The only shirt I wore –  a trade I made with the goat herder Abeeku for the shirt of my Legionnaire’s uniform –  had lost all but one of its buttons and in spots the material had worn through, on the verge of becoming holes. My faded blue trousers belonged to Asha’s husband who had been gone for three years, having gone south to fight with a terrorist group in the jungles of a southern country. The rest of his clothes that he left in a burlap sack had all been sold or given away by Asha who hoped her husband would return one day, but she lived as if she knew he’d never return. As many times as the pants had been washed or saturated with my own sweat, the scent of her husband, Taj, still clung to them, or so I imagined I could still smell him. Asha told me his sweat smelled like spice. She spoke of Taj often, much more than I liked. Asha lived with me as my wife, but we knew we’d never marry. I hoped that when I got out of that hellhole I’d return home to my own wife who I hadn’t been in contact with in six months, which was just before I deserted from the French Foreign Legion. The only way to communicate with anyone beyond the boundaries of the village was to give a letter to someone passing through and pay them to take it to a post office in a larger town and then hope they’d do it. I gave money and letters to merchants passing through, but there was no way to know if the letters were sent and no way to get a letter in return. Asha warned me that no one who could be trusted had passed through the village in a year. I could have traveled on foot with merchants to larger towns, but the distances were great and the journey arduous. I was willing to bide my time in the village.

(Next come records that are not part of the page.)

-- ==== Sys2Proof/Laws/State.lean ====
section
/-!
SUPPORT. What each update of the state leaves in each field: one lemma per field of `Chip` for a register write and for the
update of a keyed unit, so that no later proof unfolds a record update; and what a register or a unit reads as after them.
-/

namespace Sys2Proof.Machine

/-! ### A register write -/

@[simp] theorem setReg_mem (a : Nat) (v : Word) (c : Chip) : (setReg a v c).mem = c.mem := rfl
@[simp] theorem setReg_ecc (a : Nat) (v : Word) (c : Chip) : (setReg a v c).ecc = c.ecc := rfl
@[simp] theorem setReg_tiles (a : Nat) (v : Word) (c : Chip) : (setReg a v c).tiles = c.tiles := rfl
@[simp] theorem setReg_routers (a : Nat) (v : Word) (c : Chip) : (setReg a v c).routers = c.routers := rfl
@[simp] theorem setReg_wires (a : Nat) (v : Word) (c : Chip) : (setReg a v c).wires = c.wires := rfl
@[simp] theorem setReg_creditWires (a : Nat) (v : Word) (c : Chip) : (setReg a v c).creditWires = c.creditWires := rfl
@[simp] theorem setReg_tapIn (a : Nat) (v : Word) (c : Chip) : (setReg a v c).tapIn = c.tapIn := rfl
@[simp] theorem setReg_tbs (a : Nat) (v : Word) (c : Chip) : (setReg a v c).tbs = c.tbs := rfl
@[simp] theorem setReg_sysref (a : Nat) (v : Word) (c : Chip) : (setReg a v c).sysref = c.sysref := rfl
@[simp] theorem setReg_jobs (a : Nat) (v : Word) (c : Chip) : (setReg a v c).jobs = c.jobs := rfl
@[simp] theorem setReg_fieldJob (a : Nat) (v : Word) (c : Chip) : (setReg a v c).fieldJob = c.fieldJob := rfl
@[simp] theorem setReg_seamCnt (a : Nat) (v : Word) (c : Chip) : (setReg a v c).seamCnt = c.seamCnt := rfl
@[simp] theorem setReg_seamLast (a : Nat) (v : Word) (c : Chip) : (setReg a v c).seamLast = c.seamLast := rfl
@[simp] theorem setReg_seamMax (a : Nat) (v : Word) (c : Chip) : (setReg a v c).seamMax = c.seamMax := rfl
@[simp] theorem setReg_loadCensus (a : Nat) (v : Word) (c : Chip) : (setReg a v c).loadCensus = c.loadCensus := rfl
@[simp] theorem setReg_drain (a : Nat) (v : Word) (c : Chip) : (setReg a v c).drain = c.drain := rfl
@[simp] theorem setReg_drains (a : Nat) (v : Word) (c : Chip) : (setReg a v c).drains = c.drains := rfl
@[simp] theorem setReg_drainEpoch (a : Nat) (v : Word) (c : Chip) : (setReg a v c).drainEpoch = c.drainEpoch := rfl
@[simp] theorem setReg_reports (a : Nat) (v : Word) (c : Chip) : (setReg a v c).reports = c.reports := rfl
@[simp] theorem setReg_readOut (a : Nat) (v : Word) (c : Chip) : (setReg a v c).readOut = c.readOut := rfl
@[simp] theorem setReg_replyOut (a : Nat) (v : Word) (c : Chip) : (setReg a v c).replyOut = c.replyOut := rfl
@[simp] theorem setReg_lost (a : Nat) (v : Word) (c : Chip) : (setReg a v c).lost = c.lost := rfl
@[simp] theorem setReg_memQ (a : Nat) (v : Word) (c : Chip) : (setReg a v c).memQ = c.memQ := rfl
@[simp] theorem setReg_scrubAt (a : Nat) (v : Word) (c : Chip) : (setReg a v c).scrubAt = c.scrubAt := rfl
@[simp] theorem setReg_scrubPass (a : Nat) (v : Word) (c : Chip) : (setReg a v c).scrubPass = c.scrubPass := rfl
@[simp] theorem setReg_encs (a : Nat) (v : Word) (c : Chip) : (setReg a v c).encs = c.encs := rfl
@[simp] theorem setReg_streams (a : Nat) (v : Word) (c : Chip) : (setReg a v c).streams = c.streams := rfl
@[simp] theorem setReg_host (a : Nat) (v : Word) (c : Chip) : (setReg a v c).host = c.host := rfl
@[simp] theorem setReg_links (a : Nat) (v : Word) (c : Chip) : (setReg a v c).links = c.links := rfl
@[simp] theorem setReg_gw (a : Nat) (v : Word) (c : Chip) : (setReg a v c).gw = c.gw := rfl
@[simp] theorem setReg_fabJobs (a : Nat) (v : Word) (c : Chip) : (setReg a v c).fabJobs = c.fabJobs := rfl
@[simp] theorem setReg_fuses (a : Nat) (v : Word) (c : Chip) : (setReg a v c).fuses = c.fuses := rfl
@[simp] theorem setReg_flash (a : Nat) (v : Word) (c : Chip) : (setReg a v c).flash = c.flash := rfl
@[simp] theorem setReg_boot (a : Nat) (v : Word) (c : Chip) : (setReg a v c).boot = c.boot := rfl
@[simp] theorem setReg_power (a : Nat) (v : Word) (c : Chip) : (setReg a v c).power = c.power := rfl
@[simp] theorem setReg_recd (a : Nat) (v : Word) (c : Chip) : (setReg a v c).recd = c.recd := rfl
@[simp] theorem setReg_shared (a : Nat) (v : Word) (c : Chip) : (setReg a v c).shared = c.shared := rfl
@[simp] theorem setReg_lineWas (a : Nat) (v : Word) (c : Chip) : (setReg a v c).lineWas = c.lineWas := rfl
@[simp] theorem setReg_asked5 (a : Nat) (v : Word) (c : Chip) : (setReg a v c).asked5 = c.asked5 := rfl
@[simp] theorem setReg_snaps (a : Nat) (v : Word) (c : Chip) : (setReg a v c).snaps = c.snaps := rfl
@[simp] theorem setReg_cores (a : Nat) (v : Word) (c : Chip) : (setReg a v c).cores = c.cores := rfl
@[simp] theorem setReg_secQ (a : Nat) (v : Word) (c : Chip) : (setReg a v c).secQ = c.secQ := rfl
@[simp] theorem setReg_staging (a : Nat) (v : Word) (c : Chip) : (setReg a v c).staging = c.staging := rfl
@[simp] theorem setReg_i3cIndex (a : Nat) (v : Word) (c : Chip) : (setReg a v c).i3cIndex = c.i3cIndex := rfl
@[simp] theorem setReg_i3cOut (a : Nat) (v : Word) (c : Chip) : (setReg a v c).i3cOut = c.i3cOut := rfl
@[simp] theorem setReg_i3cDue (a : Nat) (v : Word) (c : Chip) : (setReg a v c).i3cDue = c.i3cDue := rfl
@[simp] theorem setReg_i3cSent (a : Nat) (v : Word) (c : Chip) : (setReg a v c).i3cSent = c.i3cSent := rfl
@[simp] theorem setReg_loading (a : Nat) (v : Word) (c : Chip) : (setReg a v c).loading = c.loading := rfl
@[simp] theorem setReg_accepted (a : Nat) (v : Word) (c : Chip) : (setReg a v c).accepted = c.accepted := rfl
@[simp] theorem setReg_askedGrants (a : Nat) (v : Word) (c : Chip) : (setReg a v c).askedGrants = c.askedGrants := rfl
@[simp] theorem setReg_loadGrants (a : Nat) (v : Word) (c : Chip) : (setReg a v c).loadGrants = c.loadGrants := rfl
@[simp] theorem setReg_free (a : Nat) (v : Word) (c : Chip) : (setReg a v c).free = c.free := rfl

/-- A register reads as what was last written to it. -/
@[simp] theorem reg_setReg_same (a : Nat) (v : Word) (c : Chip) : reg (setReg a v c) a = v := by simp [reg, setReg]

/-- A register write leaves every other register as it was. -/
theorem reg_setReg_ne {a b : Nat} (v : Word) (c : Chip) (h : b ≠ a) : reg (setReg a v c) b = reg c b := by
  simp [reg, setReg, mapGet_mapPut_ne _ _ _ h]

/-- Any register after a register write. -/
theorem reg_setReg (a b : Nat) (v : Word) (c : Chip) : reg (setReg a v c) b = if b = a then v else reg c b := by
  by_cases h : b = a
  · simp [h]
  · simp [h, reg_setReg_ne v c h]

/-- Any field after a register write. -/
theorem rfld_setReg (a b : Nat) (v : Word) (c : Chip) (hi lo : Nat) :
    rfld (setReg a v c) b hi lo = if b = a then fld v hi lo else rfld c b hi lo := by
  rw [rfld, reg_setReg]; split <;> rfl

/-- Any bit after a register write. -/
theorem rflag_setReg (a b : Nat) (v : Word) (c : Chip) (i : Nat) :
    rflag (setReg a v c) b i = if b = a then flag v i else rflag c b i := by
  rw [rflag, reg_setReg]; split <;> rfl

/-! ### The named register updates are register writes -/

theorem setFld_eq (a hi lo x : Nat) (c : Chip) : setFld a hi lo x c = setReg a (putFld (reg c a) hi lo x) c := rfl
theorem setBit_eq (a i : Nat) (b : Bool) (c : Chip) : setBit a i b c = setReg a (putBit (reg c a) i b) c := rfl
theorem raise_eq (a i : Nat) (c : Chip) : raise a i c = setReg a (putBit (reg c a) i true) c := rfl
theorem raiseMask_eq (a : Nat) (m : Word) (c : Chip) : raiseMask a m c = setReg a (reg c a ||| m) c := rfl
theorem count_eq (a n : Nat) (c : Chip) : count a n c = setReg a (satAdd (reg c a) n) c := rfl
theorem putNum_eq (a n : Nat) (c : Chip) : putNum a n c = setReg a (BitVec.ofNat 32 n) c := rfl

/-! ### The keyed units -/

@[simp] theorem modTile_regs (k : Nat) (f : Tile → Tile) (c : Chip) : (modTile k f c).regs = c.regs := rfl
@[simp] theorem modTile_mem (k : Nat) (f : Tile → Tile) (c : Chip) : (modTile k f c).mem = c.mem := rfl
@[simp] theorem modTile_ecc (k : Nat) (f : Tile → Tile) (c : Chip) : (modTile k f c).ecc = c.ecc := rfl
@[simp] theorem modTile_routers (k : Nat) (f : Tile → Tile) (c : Chip) : (modTile k f c).routers = c.routers := rfl
@[simp] theorem modTile_wires (k : Nat) (f : Tile → Tile) (c : Chip) : (modTile k f c).wires = c.wires := rfl
@[simp] theorem modTile_creditWires (k : Nat) (f : Tile → Tile) (c : Chip) : (modTile k f c).creditWires = c.creditWires := rfl
@[simp] theorem modTile_tapIn (k : Nat) (f : Tile → Tile) (c : Chip) : (modTile k f c).tapIn = c.tapIn := rfl
@[simp] theorem modTile_tbs (k : Nat) (f : Tile → Tile) (c : Chip) : (modTile k f c).tbs = c.tbs := rfl
@[simp] theorem modTile_sysref (k : Nat) (f : Tile → Tile) (c : Chip) : (modTile k f c).sysref = c.sysref := rfl
@[simp] theorem modTile_jobs (k : Nat) (f : Tile → Tile) (c : Chip) : (modTile k f c).jobs = c.jobs := rfl
@[simp] theorem modTile_fieldJob (k : Nat) (f : Tile → Tile) (c : Chip) : (modTile k f c).fieldJob = c.fieldJob := rfl
@[simp] theorem modTile_seamCnt (k : Nat) (f : Tile → Tile) (c : Chip) : (modTile k f c).seamCnt = c.seamCnt := rfl
@[simp] theorem modTile_seamLast (k : Nat) (f : Tile → Tile) (c : Chip) : (modTile k f c).seamLast = c.seamLast := rfl
@[simp] theorem modTile_seamMax (k : Nat) (f : Tile → Tile) (c : Chip) : (modTile k f c).seamMax = c.seamMax := rfl
@[simp] theorem modTile_loadCensus (k : Nat) (f : Tile → Tile) (c : Chip) : (modTile k f c).loadCensus = c.loadCensus := rfl
@[simp] theorem modTile_drain (k : Nat) (f : Tile → Tile) (c : Chip) : (modTile k f c).drain = c.drain := rfl
@[simp] theorem modTile_drains (k : Nat) (f : Tile → Tile) (c : Chip) : (modTile k f c).drains = c.drains := rfl
@[simp] theorem modTile_drainEpoch (k : Nat) (f : Tile → Tile) (c : Chip) : (modTile k f c).drainEpoch = c.drainEpoch := rfl
@[simp] theorem modTile_reports (k : Nat) (f : Tile → Tile) (c : Chip) : (modTile k f c).reports = c.reports := rfl
@[simp] theorem modTile_readOut (k : Nat) (f : Tile → Tile) (c : Chip) : (modTile k f c).readOut = c.readOut := rfl
@[simp] theorem modTile_replyOut (k : Nat) (f : Tile → Tile) (c : Chip) : (modTile k f c).replyOut = c.replyOut := rfl
@[simp] theorem modTile_lost (k : Nat) (f : Tile → Tile) (c : Chip) : (modTile k f c).lost = c.lost := rfl
@[simp] theorem modTile_memQ (k : Nat) (f : Tile → Tile) (c : Chip) : (modTile k f c).memQ = c.memQ := rfl
@[simp] theorem modTile_scrubAt (k : Nat) (f : Tile → Tile) (c : Chip) : (modTile k f c).scrubAt = c.scrubAt := rfl
@[simp] theorem modTile_scrubPass (k : Nat) (f : Tile → Tile) (c : Chip) : (modTile k f c).scrubPass = c.scrubPass := rfl
@[simp] theorem modTile_encs (k : Nat) (f : Tile → Tile) (c : Chip) : (modTile k f c).encs = c.encs := rfl
@[simp] theorem modTile_streams (k : Nat) (f : Tile → Tile) (c : Chip) : (modTile k f c).streams = c.streams := rfl
@[simp] theorem modTile_host (k : Nat) (f : Tile → Tile) (c : Chip) : (modTile k f c).host = c.host := rfl
@[simp] theorem modTile_links (k : Nat) (f : Tile → Tile) (c : Chip) : (modTile k f c).links = c.links := rfl
@[simp] theorem modTile_gw (k : Nat) (f : Tile → Tile) (c : Chip) : (modTile k f c).gw = c.gw := rfl
@[simp] theorem modTile_fabJobs (k : Nat) (f : Tile → Tile) (c : Chip) : (modTile k f c).fabJobs = c.fabJobs := rfl
@[simp] theorem modTile_fuses (k : Nat) (f : Tile → Tile) (c : Chip) : (modTile k f c).fuses = c.fuses := rfl
@[simp] theorem modTile_flash (k : Nat) (f : Tile → Tile) (c : Chip) : (modTile k f c).flash = c.flash := rfl
@[simp] theorem modTile_boot (k : Nat) (f : Tile → Tile) (c : Chip) : (modTile k f c).boot = c.boot := rfl
@[simp] theorem modTile_power (k : Nat) (f : Tile → Tile) (c : Chip) : (modTile k f c).power = c.power := rfl
@[simp] theorem modTile_recd (k : Nat) (f : Tile → Tile) (c : Chip) : (modTile k f c).recd = c.recd := rfl
@[simp] theorem modTile_shared (k : Nat) (f : Tile → Tile) (c : Chip) : (modTile k f c).shared = c.shared := rfl
@[simp] theorem modTile_lineWas (k : Nat) (f : Tile → Tile) (c : Chip) : (modTile k f c).lineWas = c.lineWas := rfl
@[simp] theorem modTile_asked5 (k : Nat) (f : Tile → Tile) (c : Chip) : (modTile k f c).asked5 = c.asked5 := rfl
@[simp] theorem modTile_snaps (k : Nat) (f : Tile → Tile) (c : Chip) : (modTile k f c).snaps = c.snaps := rfl
@[simp] theorem modTile_cores (k : Nat) (f : Tile → Tile) (c : Chip) : (modTile k f c).cores = c.cores := rfl
@[simp] theorem modTile_secQ (k : Nat) (f : Tile → Tile) (c : Chip) : (modTile k f c).secQ = c.secQ := rfl
@[simp] theorem modTile_staging (k : Nat) (f : Tile → Tile) (c : Chip) : (modTile k f c).staging = c.staging := rfl
@[simp] theorem modTile_i3cIndex (k : Nat) (f : Tile → Tile) (c : Chip) : (modTile k f c).i3cIndex = c.i3cIndex := rfl
@[simp] theorem modTile_i3cOut (k : Nat) (f : Tile → Tile) (c : Chip) : (modTile k f c).i3cOut = c.i3cOut := rfl
@[simp] theorem modTile_i3cDue (k : Nat) (f : Tile → Tile) (c : Chip) : (modTile k f c).i3cDue = c.i3cDue := rfl
@[simp] theorem modTile_i3cSent (k : Nat) (f : Tile → Tile) (c : Chip) : (modTile k f c).i3cSent = c.i3cSent := rfl
@[simp] theorem modTile_loading (k : Nat) (f : Tile → Tile) (c : Chip) : (modTile k f c).loading = c.loading := rfl
@[simp] theorem modTile_accepted (k : Nat) (f : Tile → Tile) (c : Chip) : (modTile k f c).accepted = c.accepted := rfl
@[simp] theorem modTile_askedGrants (k : Nat) (f : Tile → Tile) (c : Chip) : (modTile k f c).askedGrants = c.askedGrants := rfl
@[simp] theorem modTile_loadGrants (k : Nat) (f : Tile → Tile) (c : Chip) : (modTile k f c).loadGrants = c.loadGrants := rfl
@[simp] theorem modTile_free (k : Nat) (f : Tile → Tile) (c : Chip) : (modTile k f c).free = c.free := rfl
@[simp] theorem reg_modTile (k : Nat) (f : Tile → Tile) (c : Chip) (a : Nat) : reg (modTile k f c) a = reg c a := rfl
@[simp] theorem tile_setReg (a : Nat) (v : Word) (c : Chip) (k : Nat) : tile (setReg a v c) k = tile c k := rfl
@[simp] theorem tile_modTile_same (k : Nat) (f : Tile → Tile) (c : Chip) : tile (modTile k f c) k = f (tile c k) := by
  simp [tile, modTile]
theorem tile_modTile_ne {k k' : Nat} (f : Tile → Tile) (c : Chip) (h : k' ≠ k) : tile (modTile k f c) k' = tile c k' := by
  simp [tile, modTile, mapGet_mapPut_ne _ _ _ h]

I kept the boots I wore as a Legionnaire wrapped in a piece of cloth and hidden beneath the bed. Asha made the sandals I wore out of scraps of leather and hemp, but I preferred to go barefoot. Most of my body had already tanned to the color of caramel because of long hours training in the glare of harsh sunlight, but in the sandals my feet baked nearly the color of Asha’s light ebony skin. The soles of my feet formed an armor of callous that protected them from the burning sand. It was only either the very young or very old who walked around the village without wearing sandals. I was twenty-six. The white turban I wore to protect my head from the sun covered my blonde hair, which Asha likened to something not finished, usifaulu, undone, as if it was in need of real color. The people of the village  stopped staring at me as the stranger I was, and although I had no friends among them other than Abeeku and Asha, I was no longer spat on in the marketplace. Asha was well-liked in the village which may account for my not being turned in as the deserter I was to get a reward, or even worse, being murdered in my sleep.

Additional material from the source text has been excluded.